_WHAT YOU ARE ASKED TO DO_.
In the records below, find the line that contains "(43_key_derivation.md section 3, which" and the line that contains "(M.length + 1 + z +". Set down exactly those lines and every line between them, and nothing more.

+++ MATERIALS PROVIDED

/-- The default BLOCK_FN is the ChaCha20 block function: its sixteen input words are the four constants, the key and
nonce words little-endian, and CTR; BLOCK[4 j + t] is bits 8 t + 7 : 8 t of o[j], the word after ten double rounds,
columns then diagonals, plus the input word (42_stream_cipher.md section 2, which the spec marks as general knowledge;
assumption log 4). -/
def Obligations.BlockBytesAreTheOutputWords : Prop :=
  ∀ (key : Key) (nonce : Nonce) (ctr : W32),
    let s := chachaInput key nonce ctr
    blockFnApply .chacha20 key nonce ctr = chachaBlock key nonce ctr ∧
    (s[0] = 0x61707865 ∧ s[1] = 0x3320646e ∧ s[2] = 0x79622d32 ∧ s[3] = 0x6b206574) ∧
    (∀ i : Fin 8, s[4 + i.val].toNat =
      key[4 * i.val].toNat + 2 ^ 8 * key[4 * i.val + 1].toNat + 2 ^ 16 * key[4 * i.val + 2].toNat +
        2 ^ 24 * key[4 * i.val + 3].toNat) ∧
    s[12] = ctr ∧
    (∀ i : Fin 3, s[13 + i.val].toNat =
      nonce[4 * i.val].toNat + 2 ^ 8 * nonce[4 * i.val + 1].toNat + 2 ^ 16 * nonce[4 * i.val + 2].toNat +
        2 ^ 24 * nonce[4 * i.val + 3].toNat) ∧
    ∀ (j : Fin 16) (t : Fin 4),
      (chachaBlock key nonce ctr)[4 * j.val + t.val] =
        (((fun w => diagonalRound (columnRound w))^[10] s)[j] + s[j]).extractLsb' (8 * t.val) 8

/-! ## The key derivation routine -/

/-- R133: for the cursor sequence c_1 = 42, c_(i+1) = c_i + d[(c_i + idx + i) mod 64] with idx = d[c_i mod 64],
out is 44 bytes and out[i-1] = d[(c_i + idx) mod 64] for i = 1..44. -/
def Obligations.WalkFollowsTheCursor : Prop :=
  ∀ (d : Digest) (c : Nat → Nat), c 1 = 42 →
    (∀ i, 1 ≤ i → c (i + 1) = c i + (digestAt d (c i + (digestAt d (c i)).toNat + i)).toNat) →
    Config.reference.kdfC0 = 42 ∧ (walk 42 d).length = 44 ∧
      ∀ i, 1 ≤ i → i ≤ 44 → (walk 42 d)[i - 1]? = some (digestAt d (c i + (digestAt d (c i)).toNat))

/-- A cursor kept modulo any multiple of 64 gives the same output, and the unbounded cursor stays below 2^14
(43_key_derivation.md section 4). -/
def Obligations.CursorMayBeKeptModulo64 : Prop :=
  (∀ (d : Digest) (n i c k : Nat), walkFrom d n i (c % (64 * (k + 1))) = walkFrom d n i c) ∧
  (∀ (d : Digest) (c : Nat → Nat), c 1 = 42 →
    (∀ i, 1 ≤ i → c (i + 1) = c i + (digestAt d (c i + (digestAt d (c i)).toNat + i)).toNat) →
    ∀ i, 1 ≤ i → i ≤ 44 → c i + (digestAt d (c i)).toNat + i ≤ 11306)

/-- R134: with the index set of R6, nonce[t] = out[NP[t]] and key[t] = out[KP[t]]; every byte of out is used
exactly once. -/
def Obligations.PartitionUsesEveryByteOnce : Prop :=
  ∀ out : Bytes, out.length = 44 →
    (partition Config.reference.kdfNoncePos out).2 =
      [3, 7, 9, 12, 14, 17, 21, 24, 26, 28, 33, 42].map (fun p => out.getD p 0) ∧
    (partition Config.reference.kdfNoncePos out).1 =
      [0, 1, 2, 4, 5, 6, 8, 10, 11, 13, 15, 16, 18, 19, 20, 22, 23, 25, 27, 29, 30, 31, 32, 34, 35, 36, 37, 38,
        39, 40, 41, 43].map (fun p => out.getD p 0) ∧
    ((partition Config.reference.kdfNoncePos out).1 ++ (partition Config.reference.kdfNoncePos out).2).Perm out

/-- For every well-formed choice of the parameters the key has 32 bytes and the nonce 12, and every byte of both
is a byte of the digest (43_key_derivation.md section 4). -/
def Obligations.DerivedBytesComeFromTheDigest : Prop :=
  ∀ (cfg : Config) (M : Bytes), cfg.wf = true →
    (derive cfg M).1.length = 32 ∧ (derive cfg M).2.length = 12 ∧
    ∀ b ∈ (derive cfg M).1 ++ (derive cfg M).2, b ∈ (hashFnApply cfg.hashFn M).toList

/-- The padding of SHA-512: M, 0x80, the fewest zeros that make the length a multiple of 128, and the bit length
as 16 big-endian bytes; the N = (|M| + 17 + 127) div 128 blocks of 128 bytes are the padded message
(43_key_derivation.md section 3, which the spec marks as general knowledge; assumption log 5). -/
def Obligations.PaddedMessageHasTheStatedShape : Prop :=
  ∀ M : Bytes, 8 * M.length < 2 ^ 128 →
    (∃ (z : Nat) (len : Bytes), shaPad M = M ++ [0x80] ++ List.replicate z 0 ++ len ∧ len.length = 16 ∧
      (M.length + 1 + z + 16) % 128 = 0 ∧ (∀ z' < z, (M.length + 1 + z' + 16) % 128 ≠ 0) ∧
      len.foldl (fun n b => 256 * n + b.toNat) 0 = 8 * M.length) ∧
    (messageBlocks M).length = (M.length + 17 + 127) / 128 ∧
    (∀ b ∈ messageBlocks M, b.length = 128) ∧ (messageBlocks M).flatten = shaPad M
end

++++++

_EXPECTED OUTPUT_.
(43_key_derivation.md section 3, which the spec marks as general knowledge; assumption log 5). -/
def Obligations.PaddedMessageHasTheStatedShape : Prop :=
  ∀ M : Bytes, 8 * M.length < 2 ^ 128 →
    (∃ (z : Nat) (len : Bytes), shaPad M = M ++ [0x80] ++ List.replicate z 0 ++ len ∧ len.length = 16 ∧
      (M.length + 1 + z + 16) % 128 = 0 ∧ (∀ z' < z, (M.length + 1 + z' + 16) % 128 ≠ 0) ∧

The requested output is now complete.